Commoners, representatives of civil society organisations and members of Left parties organised two protest marches in Ranchi and one in Jamshedpur
Indians gather during a protest against the Citizen Amendment Act in Mumbai on Thursday.

TT Bureau   |   Ranchi/Jamshedpur   |   Published 19.12.19, 08:29 PM

The protests that erupted across the country on Thursday against the amended citizenship law and the proposed all-India National Register of Citizens (NRC) echoed in Jharkhand as well, albeit in a low-key manner because of the model code of conduct.

Common citizens, representatives of civil society organisations and members of Left parties organised two protest marches in Ranchi and one in Jamshedpur. At the first march in Ranchi, the organisers pointed out that the NRC would affect tribals of the state. Adivasis enjoy land rights by tradition and most of their land is vested with village heads hence it will be difficult for them to show individual ownership of land, the activists pointed out. If the tribals can’t prove they own land how can they register in the NRC, the activists wondered.


Representatives of organisations such as Adivasi Adhikar Manch, Christian Yuva Manch, the Ranchi branch of the National Alliance for People’s Movement, Jharkhand Janadhikar Mahasabha (which is itself an umbrella organisation of various such outfits), All India Students’ Front, Adivasi Mahila Manch and Nagrik Adhikar Manch participated in the protest.

“The CAA is a divisive pronouncement of the BJP government,” Bharat Bhushan Chaudhary of the Mahasabha told the gathering.

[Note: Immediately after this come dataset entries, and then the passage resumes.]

/-- A shadow written changes the count of each link by what the two shadows count. -/
theorem verifications_setShadow (l : Link) (s : State) (o : Out) (k : Kind) (b : Bank) :
    verifications l (s.setPair o k ((s.pair o k).setShadow b)) + (s.pair o k).shadow.awaits l
      = verifications l s + b.awaits l := by
  have pair := BankPair.verifications_setShadow l (s.pair o k) b
  have link := verifications_setPair l s o k ((s.pair o k).setShadow b)
  omega

/-- Two states with the same counts for every pair have the same counts. -/
theorem verifications_congr {l : Link} {s s' : State}
    (h : ∀ (o : Out) (k : Kind), (s'.pair o k).verifications l = (s.pair o k).verifications l) :
    verifications l s' = verifications l s := by
  simp only [verifications, h]

/-- The records after a write of the pairs that leaves the counts of verifications. -/
theorem queued_of_pairs {s : State} {pairs : PerOut (PerKind BankPair)}
    (h : ∀ l : Link, verifications l { s with pairs := pairs } = verifications l s) :
    State.queued { s with pairs := pairs } = s.queued := by
  simp only [State.queued, h]

theorem queued_setPair {s : State} {o : Out} {k : Kind} {p : BankPair}
    (h : ∀ l : Link, p.verifications l = (s.pair o k).verifications l) : (s.setPair o k p).queued = s.queued :=
  queued_of_pairs fun l => by
    have := verifications_setPair l s o k p
    rw [h l] at this
    exact Nat.add_right_cancel this

theorem queued_setShadow {s : State} {o : Out} {k : Kind} {b : Bank}
    (h : ∀ l : Link, b.awaits l = (s.pair o k).shadow.awaits l) :
    (s.setPair o k ((s.pair o k).setShadow b)).queued = s.queued :=
  queued_setPair fun l => by
    have := BankPair.verifications_setShadow l (s.pair o k) b
    rw [h l] at this
    exact Nat.add_right_cancel this

/-! ### The operations of the state -/

@[simp] theorem queued_advance (s : State) (t : Nat) : (s.advance t).queued = s.queued := rfl
@[simp] theorem queued_setPort (s : State) (l : Link) (p : Port) : (s.setPort l p).queued = s.queued := rfl
@[simp] theorem queued_setLinkState (s : State) (l : Link) (x : LinkState) :
    (s.setLinkState l x).queued = s.queued := rfl
@[simp] theorem queued_setLinkStore (s : State) (l : Link) (x : LinkStore) :
    (s.setLinkStore l x).queued = s.queued := rfl
@[simp] theorem queued_setSlot (s : State) (i : SlotId) (x : Slot) : (s.setSlot i x).queued = s.queued := rfl
@[simp] theorem queued_setPartState (s : State) (p : PartState) : (s.setPartState p).queued = s.queued := rfl
@[simp] theorem queued_setDecoder (s : State) (d : ServiceDecoder) : (s.setDecoder d).queued = s.queued := rfl
@[simp] theorem queued_setService (s : State) (v : Override) : (s.setService v).queued = s.queued := rfl
@[simp] theorem queued_keepIdleTimer (s : State) : (keepIdleTimer s).queued = s.queued := rfl
@[simp] theorem queued_latchEdges (s s' : State) : (latchEdges s s').queued = s'.queued := rfl

@[simp] theorem queued_raise (s : State) (e : Event) : (s.raise e).queued = s.queued := by
  rw [raise_eq]; rfl

@[simp] theorem queued_raiseIf (s : State) (b : Bool) (e : Event) : (s.raiseIf b e).queued = s.queued := by
  rw [raiseIf_eq]; rfl

@[simp] theorem queued_setPin (o : Out) (k : Kind) (pin : Bool) (s : State) : (setPin o k pin s).queued = s.queued :=
  queued_setPair fun _ => rfl

@[simp] theorem queued_setFade (o : Out) (f : Option Fade) (s : State) : (setFade o f s).queued = s.queued := rfl

/-! ### The Frame Store and the Stream Link Ports -/

@[simp] theorem queued_dropFrame (l : Link) (cause : DropCause) (s : State) :
    (dropFrame l cause s).queued = s.queued := by
  simp [dropFrame]

@[simp] theorem queued_dropFilling (l : Link) (cause : DropCause) (s : State) :
    (dropFilling l cause s).queued = s.queued := by
  rw [dropFilling_eq]; rfl

@[simp] theorem queued_offerFrame (l : Link) (h : Header) (s : State) : (offerFrame l h s).queued = s.queued := by
  unfold offerFrame
  cases admissionFailure l h s with
  | some cause => exact queued_dropFrame l cause s
  | none => cases (s.store.get l).slots.find Slot.isFree <;> rfl

@[simp] theorem queued_completeFrame (l : Link) (i : SlotIndex) (f : Frame) (s : State) :
    (completeFrame l i f s).queued = s.queued := by
  unfold completeFrame
  cases s.dome with
  | none => simp
  | some d => dsimp only; split_ifs <;> simp

@[simp] theorem queued_storeLine (l : Link) (line : List Pixel) (s : State) :
    (storeLine l line s).queued = s.queued := by
  unfold storeLine
  cases fillingIndex s l with
  | none => rfl
  | some i =>
    dsimp only
    cases s.slot ⟨l, i⟩ with
    | free => rfl
    | complete f v => rfl
    | filling f => dsimp only; split_ifs <;> simp

@[simp] theorem queued_wakeOnLock (s : State) : (wakeOnLock s).queued = s.queued := by
  unfold wakeOnLock
  split <;> rfl

@[simp] theorem queued_wakeFromStandby (s : State) : (wakeFromStandby s).queued = s.queued := by
  unfold wakeFromStandby
  split <;> rfl

@[simp] theorem queued_enterOff (l : Link) (s : State) : (enterOff l s).queued = s.queued := rfl
@[simp] theorem queued_beginBody (l : Link) (h : Header) (parsed : Bool) (s : State) :
    (beginBody l h parsed s).queued = s.queued := rfl
@[simp] theorem queued_enterLocked (l : Link) (b : Bool) (s : State) : (enterLocked l b s).queued = s.queued := by
  simp [enterLocked]
@[simp] theorem queued_cutPacket (l : Link) (s : State) : (cutPacket l s).queued = s.queued := by simp [cutPacket]
@[simp] theorem queued_endFrame (l : Link) (s : State) : (endFrame l s).queued = s.queued := by simp [endFrame]
@[simp] theorem queued_enterHoldover (l : Link) (s : State) : (enterHoldover l s).queued = s.queued := by
  simp [enterHoldover]

@[simp] theorem queued_badHeader (l : Link) (s : State) : (badHeader l s).queued = s.queued := by
  unfold badHeader
  cases (s.ports.get l).state with
  | locked bad since => dsimp only; split_ifs <;> simp
  | off | seeking _ | aligned _ _ | holdover _ _ | quiet _ => simp
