/-! ## LDACCU against UNPACK and LDACC -/

/-- LDACCU's sample is the lane that UNPACK would leave: converted in the whole groups, as it stands in the tail (R115). -/
theorem ldaccuSample_eq_unpacked_lane (f : Format) (addr len : Word) (i : Nat) (s : State) :
    ldaccuSample f addr.toNat len.toNat i s = (effectOf (.unpack f addr len) s).lane (addr.toNat + 2 * i) := by
  by_cases converted : i < s.wholeLanes len
  · exact (if_pos converted).trans (effectOf_transform_lane .unpack f converted).symm
  · have whole : 2 * s.wholeLanes len = s.wholeBytes len := two_mul_convertedLanes s.cfg len.toNat
    have outside {a : Nat} := effectOf_transform_outside .unpack f (addr := addr) (len := len) (s := s) (a := a)
    refine (if_neg converted).trans (State.lane_congr ?_ ?_).symm
    · exact outside (.inr (by omega))
    · exact outside (.inr (by omega))

/-- Two loads of the same values, from states with the same samples, leave the same accumulator. -/
theorem Loaded.same_accumulator {f : Format} {n : Nat} {values values' : Nat → Sample} {s s' t t' : State}
    (h : Loaded f n values s t) (h' : Loaded f n values' s' t') (sameValues : ∀ i, values i = values' i)
    (sameSamples : ∀ i, s.accSample i = s'.accSample i) :
    (∀ i, t.accSample i = t'.accSample i) ∧ t.accLen = t'.accLen ∧ t.accFmt = t'.accFmt ∧ t.accValid = t'.accValid :=
  ⟨fun i => by rw [h.samples, h'.samples, sameValues, sameSamples],
    BitVec.eq_of_toNat_eq (h.length.trans h'.length.symm), h.tag.trans h'.tag.symm, h.opened.trans h'.opened.symm⟩

/-- Settles O44: both ways load the lanes that UNPACK leaves, and UNPACK keeps the samples and the checks of LDACC. -/
theorem ldaccuIsUnpackThenLdacc : Obligations.LdaccuIsUnpackThenLdacc := by
  intro f addr len s t p q running evenAddr evenLen inRange fits ranLdaccu ranUnpack ranLdacc
  obtain ⟨bytes, -⟩ := accumulatorWriteFrame f addr len 0 _ s t (.inr (.inl rfl)) ranLdaccu
  cases ranUnpack.symm.trans (exec_transform .unpack f running inRange)
  have unpacked : s.SameExceptFb (effectOf (.unpack f addr len) s) := effectOf_transform_sameExceptFb .unpack f addr len s
  obtain ⟨cfg, acc, -, -, -, fault, -, -, -, -, resets⟩ := unpacked.fields
  cases ranLdaccu.symm.trans (exec_ldaccu running evenAddr evenLen inRange fits f)
  cases ranLdacc.symm.trans (exec_ldacc (fault.trans running) evenAddr evenLen (cfg ▸ inRange) (cfg ▸ fits) f)
  obtain ⟨samples, length, tag, opened⟩ := (effectOf_ldaccu_loaded f addr len s).same_accumulator
    (effectOf_ldacc_loaded f addr len _) (fun i => ldaccuSample_eq_unpacked_lane f addr len i s)
    (State.accSample_congr acc.symm resets.symm)
  exact ⟨samples, length, tag, opened, bytes⟩

/-! ## The format tag -/

/-- `s` under another `ACC_FMT`. -/
def State.withTag (s : State) (x : BitVec 4) : State := { s with accFmt := x }

/-- An operation that neither reads nor writes the tag. -/
def IgnoresTag (op : State → State) : Prop := ∀ s x, op (s.withTag x) = (op s).withTag x

theorem IgnoresTag.forUpto {body : Nat → State → State} (n : Nat) (each : ∀ i, IgnoresTag (body i)) :
    IgnoresTag (forUpto n body) := by
  intro s x
  induction n with
  | zero => rfl
  | succ n ih => rw [forUpto_succ, forUpto_succ, ih, each]

theorem State.memRead_withTag (s : State) (x : BitVec 4) (a n : Nat) : (s.withTag x).memRead a n = s.memRead a n :=
  State.memRead_congr fun _ _ => rfl

theorem State.lane_withTag (s : State) (x : BitVec 4) (a : Nat) : (s.withTag x).lane a = s.lane a :=
  State.lane_congr rfl rfl

theorem ignoresTag_memWrite (a n v : Nat) : IgnoresTag (fun s => s.memWrite a n v) :=
  .forUpto n fun _ _ _ => rfl

theorem ignoresTag_mapLanes (lane : Sample → Sample) (addr len : Nat) :
    IgnoresTag (fun s => s.mapLanes lane addr len) := by
  refine fun s x => IgnoresTag.forUpto _ (fun g => IgnoresTag.forUpto _ fun i t y => ?_) s x
  simp only [State.mapLane, State.lane_withTag]
  exact ignoresTag_memWrite _ _ _ t y

theorem ignoresTag_maskGroups (mask addr len : Nat) : IgnoresTag (fun s => s.maskGroups mask addr len) := by
  refine fun s x => IgnoresTag.forUpto _ (fun g t y => ?_) s x
  rw [State.memRead_withTag]
  exact ignoresTag_memWrite _ _ _ t y

theorem ignoresTag_storeAcc (addr n : Nat) : IgnoresTag (fun s => s.storeAcc addr n) :=
  .forUpto n fun i t y => ignoresTag_memWrite (addr + 2 * i) 2 (t.accSample i).toNat t y

theorem ignoresTag_fillAcc (n : Nat) {value : Nat → State → Sample}
    (ignores : ∀ i s x, value i (s.withTag x) = value i s) : IgnoresTag (fun s => s.fillAcc n value) := by
  refine .forUpto n fun i t y => ?_
  rw [ignores]
  rfl

/-- The effect of a command under another tag: the loads and STACC set the tag themselves, the others keep it. -/
theorem effectOf_withTag (i : Instr) (s : State) (x : BitVec 4) :
    ∃ y, effectOf i (s.withTag x) = (effectOf i s).withTag y := by
  cases i with
  | unpack f addr len => exact ⟨x, ignoresTag_mapLanes _ _ _ s x⟩
  | mask f addr len => exact ⟨x, ignoresTag_maskGroups _ _ _ s x⟩
  | shl f addr len => exact ⟨x, ignoresTag_mapLanes _ _ _ s x⟩
  | pad f addr len => exact ⟨x, ignoresTag_mapLanes _ _ _ s x⟩
  | ldacc f addr len =>
    have filled := ignoresTag_fillAcc (len.toNat / 2) (value := fun i u => u.lane (addr.toNat + 2 * i))
      (fun i s x => s.lane_withTag x (addr.toNat + 2 * i)) s x
    exact ⟨f.code, congrArg (fun u => u.openSession (len.toNat / 2) f) filled⟩
  | ldaccu f addr len =>
    have filled := ignoresTag_fillAcc (len.toNat / 2) (value := ldaccuSample f addr.toNat len.toNat)
      (fun i s x => by simp only [ldaccuSample, State.lane_withTag]; rfl) s x
    exact ⟨f.code, congrArg (fun u => u.openSession (len.toNat / 2) f) filled⟩
  | addacc addr len =>
    exact ⟨x, ignoresTag_fillAcc _ (fun i s x => by rw [State.lane_withTag]; rfl) s x⟩
  | divacc k => exact ⟨x, ignoresTag_fillAcc _ (fun _ _ _ => rfl) s x⟩
  | stacc addr =>
    have closed := congrArg State.closeSession (ignoresTag_storeAcc addr.toNat s.accLen.toNat s x)
    exact ⟨0, closed⟩

/-- Settles O45: the checks do not read the tag, and each effect does the same under another one. -/
theorem formatTagIsNeverRead : Obligations.FormatTagIsNeverRead := by
  intro i s t x ran
  have checks : checksOf i (s.withTag x) = checksOf i s := by cases i <;> rfl
  have ran' := exec_eq_issue i (s.withTag x)
  rw [checks] at ran'
  rcases exec_cases ran with ⟨halted, rfl⟩ | ⟨running, c, failed, rfl⟩ | ⟨running, passed, rfl⟩
  · exact ⟨_, ran'.trans (issue_halted (s := t.withTag x) halted _ _ _), rfl⟩
  · exact ⟨_, ran'.trans (issue_faults (s := s.withTag x) running failed _ _), rfl⟩
  · obtain ⟨y, same⟩ := effectOf_withTag i s x
    refine ⟨_, ran'.trans (issue_runs (s := s.withTag x) running passed _ _), ?_⟩
    rw [same]
    rfl

end Sys2Proof.Machine
end

section
/-! PROOFS. Averaging (spec/45_accumulator.md R126): a run of LDACC, ADDACCs, DIVACC and STACC, command by command. The sum
after `m` frames is `m * c` in every sample, and no sum wraps. -/

namespace Sys2Proof.Machine

/-! ## Runs of submitted commands -/

/-- `s` with other moves pending. -/
def State.withMoves (s : State) (moves : List HostMove) : State := { s with moves := moves }
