-- ==== Sys2Proof/Machine/ResetValues.lean ====
section
/-! DEFINITION. The reset values of 10_state.md R52, which `INIT` gives too
(44_voice_pool_mixer.md R250). -/

namespace Sys2Proof.Machine

/-- A channel after reset or `INIT` (R52, R250): Dead, and every field zero. -/
def channelZero : Channel where
  live := false
  released := false
  note := 0
  instr := 0
  vel := fZero
  mode := .attack
  val := fZero
  tgt := fZero
  phi := fZero
  p1 := fZero
  p2 := fZero
  lphi := fZero
  lp := fZero
  nz := 0
  fs := fZero

/-- The channel file after reset or `INIT`: `N_VOICES` Dead channels (R52). -/
def initialChannels (k : Cfg) : List Channel := List.replicate k.nVoices channelZero

/-- An instrument's tunables after reset or `INIT` (R52, 42_filter.md R216). -/
def initialTunables (k : Cfg) (d : InstrDesc) : Tunables where
  coef := cutoffCoef k d.cutoffInit
  duty := d.dutyInit
  depth := d.depthInit

/-- The tunable file after reset or `INIT`: one entry per instrument (R52). -/
def initialInst (k : Cfg) : List Tunables := k.instrs.map (initialTunables k)

/-- `STATUS` after reset: `OK` = 1, `CODE` = 0, `LIVE` = 0 (R52). -/
def initialStatus : Word := 0x00000001

end Sys2Proof.Machine
end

“The government is using police machinery to quell the voice of protest,” said Praful Linda of the CPM, who also addressed the gathering at the Zilla School ground in Ranchi, citing the police firing in Assam and attack on students of Jamia Milia Islamia University and Aligarh Muslim University.

“The BJP has turned Jharkhand into a laboratory for carrying out anti-minority, anti-poor and anti-tribal experiments,” alleged Vivek Kumar, a Right to Food activist associated with the Mahasabha. “They cancelled scores of ration cards that resulted in starvation deaths in the state.”

Vivek pointed to the many mob lynching cases and the BJP government’s attempt to tweak the tenancy laws meant for protecting tribal land “just to favour chosen corporate houses”.

The gathering marched to Albert Ekka Chowk where they formed a human chain. Members of CPI, CPIM, CPI-ML and MCC marched from Sainik Bazar to Albert Ekka Chowk in the second protest.

In Jamshedpur, around 100 activists of CPI-ML, AISF and other outfits marched from Sakchi roundabout to the district collectorate.

“It was part of the national call of various organisation to protest against the CAA,” said Deepak Ranjeet of the Jharkhand Jantantrik Sabha. “We had asked activists not to shout provocative slogans or indulge in any kind of violence. We submitted a memorandum to the East Singhbhum DC.”